**Assigned task:**
In the records below, find the line with "is consumed. -/" and the line with "let g := s.engine t e". Print both exactly, along with every line between them, and no other line.

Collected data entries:
☆ ☆ ☆ ☆ ☆ ☆ ☆
/-- The wait of a record, with the spans of its word (R172). -/
def recordWaitOf (kind sem : Nat) (addr value : Word) : Exec (CmdWait × List Span) := do
  match kind with
  | 0 => return (.none, [])
  | 1 => return (.sem sem, [])
  | 2 => do
    check (formOf addr = 1) 0x04 addr
    return (.full addr, ← takeSpans addr 8 8 .read true)
  | _ => return (.atLeast addr value, ← takeSpans addr 8 8 .read true)

/-- The operation and wait of a record's first six words, once they pass the checks of R172, R175-R177 and R349. -/
def readRecord (ws : List Word) : Exec (CmdOp × CmdWait × List Span) := do
  let w := fun i => ws.getD i 0
  let op := ((w 0).extractLsb' 0 8).toNat
  let kind := ((w 0).extractLsb' 8 8).toNat
  let sem := ((w 0).extractLsb' 16 8).toNat
  let aux := (w 0).extractLsb' 32 32
  check (1 ≤ op && op ≤ 3 && kind ≤ 3 && sem ≤ 7 && ((w 0).extractLsb' 24 8) == 0 && (op = 1 || aux == 0) &&
    (op ≠ 3 || kind ≤ 1)) 0x15 0
  let (o, ss) ← match op with
    | 1 => prepareCopy (w 1) (w 2) (w 3) aux
    | 2 => prepareGet (w 1) (w 2) (w 3)
    | _ => preparePuts (w 1) (w 2) (w 3) (w 4) ((w 5).setWidth 8)
  let (wt, ts) ← recordWaitOf kind sem (w 4) (w 5)
  return (o, wt, ss ++ ts)

/-- Whether a command's wait is satisfied now; a poisoned wait word is consumed (R275). The bank unit of a word-full wait's word
tells the engine when it has served the wait, which it does as an LD `.wf` (R158, R172). -/
def waitOver (t : Nat) (c : Cmd) (look : Cmd → Word → Exec Nat) : Exec Bool := do
  let s ← get
  match c.wait with
  | .none => return true
  | .sem n => return 0 < ((s.tile t).sem n).toNat
  | .full a => return isFull s (gtileOf s a) (offsetOf a / 8)
  | .atLeast a v => return v.toNat ≤ (← look c a)

/-- Where a byte of a command's range stands: a scratchpad of the domain, or external memory by the translations taken at
issue, with its layout-table entry (R175). -/
def placeAt (s : State) (c : Cmd) (a : Word) : Option (Nat × BitVec 32) :=
  if formOf a = 1 then some (scratchKey (gtileOf s a) (offsetOf a), 0)
  else (c.spans.find? (fun p => p.base ≤ a.toNat && a.toNat < p.limit)).map (fun p =>
    (leafKey s.host.devid.toNat p.leaf (a.toNat - p.base), leafEntry s (partOfGang s c.gang) p.leaf))

/-- The bytes of a command's range with their poison marks, page by page; a fenced tile answers poison (R278). -/
def readRange (c : Cmd) : Nat → Word → Nat → Exec Marked
  | 0, _, _ => pure []
  | fuel + 1, a, n => do
    if n = 0 then return []
    let s ← get
    let take := if formOf a = 1 then n else min n (2 ^ 14 - a.toNat % 2 ^ 14)
    let here ← match placeAt s c a with
      | none => poisonBytes take
      | some (key, entry) => fetchMarked (partOfGang s c.gang) c.gang entry key take
    return here ++ (← readRange c fuel (a + BitVec.ofNat 64 take) (n - take))

/-- The engine of a tile whose command a command is. -/
def engineOf (s : State) (t : Nat) (c : Cmd) : Nat :=
  if (s.engine t 1).cmds.any (fun x => x.number == c.number && x.op == c.op) then 1 else 0

/-- What a command of tile `t` reads of a range: its plain reads need not return the last value of a word that it does not see yet
(R203, R209). -/
def viewRange (t : Nat) (c : Cmd) : Nat → Word → Nat → Exec Marked
  | 0, _, _ => pure []
  | fuel + 1, a, n => do
    if n = 0 then return []
    let s ← get
    let take := if formOf a = 1 then n else min n (2 ^ 14 - a.toNat % 2 ^ 14)
    let here ← readRange c 1 a take
    let seen := match placeAt s c a with
      | some (key, _) => if c.spans.any (fun p => p.leaf.getLsbD 7) then here else commandView t (engineOf s t c) c.number key here s
      | none => here
    return seen ++ (← viewRange t c fuel (a + BitVec.ofNat 64 take) (n - take))

/-- A value of `n` bytes of a range with whether any of them is poison. -/
def readValue (c : Cmd) (a : Word) (n : Nat) : Exec (Nat × Bool) := do
  let bs ← readRange c 3 a n
  return (ofBytes (bs.map (·.1)), bs.any (·.2))

/-- The word a command waits on; poison is consumed. -/
def lookAt (c : Cmd) (a : Word) : Exec Nat := do
  let (v, p) ← readValue c a 8
  if p then consumed a
  return v

/-- The oldest command of an engine that is not complete. -/
def Engine.head (e : Engine) : Option Cmd := e.cmds.find? (fun c => c.state != .complete)

/-- The next command to start: the oldest that has not started, if it is published (R171). -/
def Engine.nextToStart (e : Engine) : Option Cmd :=
  match e.cmds.find? (fun c => c.state == .appended || c.state == .published) with
  | some c => if c.state == .published then some c else none
  | none => none

/-- CHAPP's D on the primary: 1 when the engine is full and its head waits for the issuing firing's own record, else 0 with
the record appended and linked. A head that is not published does not count as waiting (DESIGN CHOICE, log 40). The words are D, the sequence number and the previous record's offset plus 1. -/
def chappAnswer (e : Nat) (a : Word) : Exec (List Word) := do
  let ws ← ownWords a (offsetOf a) 6
  let (op, wt, spans) ← asChain a (readRecord ws)
  let t ← engineTile
  let s ← get
  let g := s.engine t e
  if commandLimit ≤ g.held then
    match g.head with
    | some h =>
      let ready ← waitOver t h lookAt
      if h.state == .published && !ready && h.firing == s.firingOf s.focus then return [1, 0, 0]
      else waitFor .limit
    | none => waitFor .limit
  else
    let n ← appendCmd t e op wt (some a.toNat) spans
    modify (fun s => s.modEngine t e (fun g => { g with last := some (offsetOf a) }))
    return [0, BitVec.ofNat 64 n, BitVec.ofNat 64 ((g.last.map (· + 1)).getD 0)]

/-- CHAPP (R173): each member of a pair writes the record's last words in its own scratchpad (R280). -/
def chappBody (f : F96E) : Exec Flow := do
  let a ← useX f.a.toNat
  let s ← get
  let t ← myTileNo
  check (isOwnScratch s a) 0x15 a
  check (a.toNat % 64 = 0) 0x0A a
  let r ← echoed (chappAnswer (f.aux32.toNat % 2) a)
  let d := r.getD 0 0
  if d = 0 then
    let prev := (r.getD 2 0).toNat
    if prev ≠ 0 then putScratch t (prev - 1 + 48) (marked (toBytes 8 a.toNat) false)
    putScratch t (offsetOf a + 48) (marked (toBytes 8 0) false)
    putScratch t (offsetOf a + 56) (marked (toBytes 4 (r.getD 1 0).toNat ++ toBytes 4 0) false)
  putX f.d.toNat d false
  takeIn (encode (.chapp f) ++ toBytes 8 a.toNat)
  return .fall

/-- CHAPP (R349). -/
def execChapp (f : F96E) (s : State) : Host.Outcome State Fault Refusal := issueE (.chapp f) f (chappBody f) s

/-- CHTAIL (R173, R349): publishes all, with a fork edge; with nothing unpublished it changes nothing. -/
def chtailBody (f : F64A) : Exec Flow := do
  let e := f.imm16.toNat % 2
  let t ← engineTile
  unlessTwin (do
    let g := (← get).engine t e
    if g.cmds.any (fun c => c.state == .appended) then
      forkWait
      forkAppended t e (g.next - 1)
      publishOrHold t e (g.next - 1))
  takeIn (encode (.chtail f))
  closeAfter
  return .fall

/-- CHTAIL (R349). -/
def execChtail (f : F64A) (s : State) : Host.Outcome State Fault Refusal := issueA (.chtail f) f (chtailBody f) s
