-- ==== Sys2Proof/Machine/Core.lean ====
section
/-! DEFINITION. The machine as the host runs it. -/

def Sys2Proof.core : Host.Core := { State := Sys2Proof.Machine.State, Fault := Sys2Proof.Machine.Fault, Refusal := Sys2Proof.Machine.Refusal, step := Sys2Proof.Machine.step, reset := Sys2Proof.Machine.State.reset }
end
☆ ☆ ☆ ☆ ☆ ☆ ☆
**Task solution:**
/-- The word a command waits on; poison is consumed. -/
def lookAt (c : Cmd) (a : Word) : Exec Nat := do
  let (v, p) ← readValue c a 8
  if p then consumed a
  return v

/-- The oldest command of an engine that is not complete. -/
def Engine.head (e : Engine) : Option Cmd := e.cmds.find? (fun c => c.state != .complete)

/-- The next command to start: the oldest that has not started, if it is published (R171). -/
def Engine.nextToStart (e : Engine) : Option Cmd :=
  match e.cmds.find? (fun c => c.state == .appended || c.state == .published) with
  | some c => if c.state == .published then some c else none
  | none => none

/-- CHAPP's D on the primary: 1 when the engine is full and its head waits for the issuing firing's own record, else 0 with
the record appended and linked. A head that is not published does not count as waiting (DESIGN CHOICE, log 40). The words are D, the sequence number and the previous record's offset plus 1. -/
def chappAnswer (e : Nat) (a : Word) : Exec (List Word) := do
  let ws ← ownWords a (offsetOf a) 6
  let (op, wt, spans) ← asChain a (readRecord ws)
  let t ← engineTile
  let s ← get
  let g := s.engine t e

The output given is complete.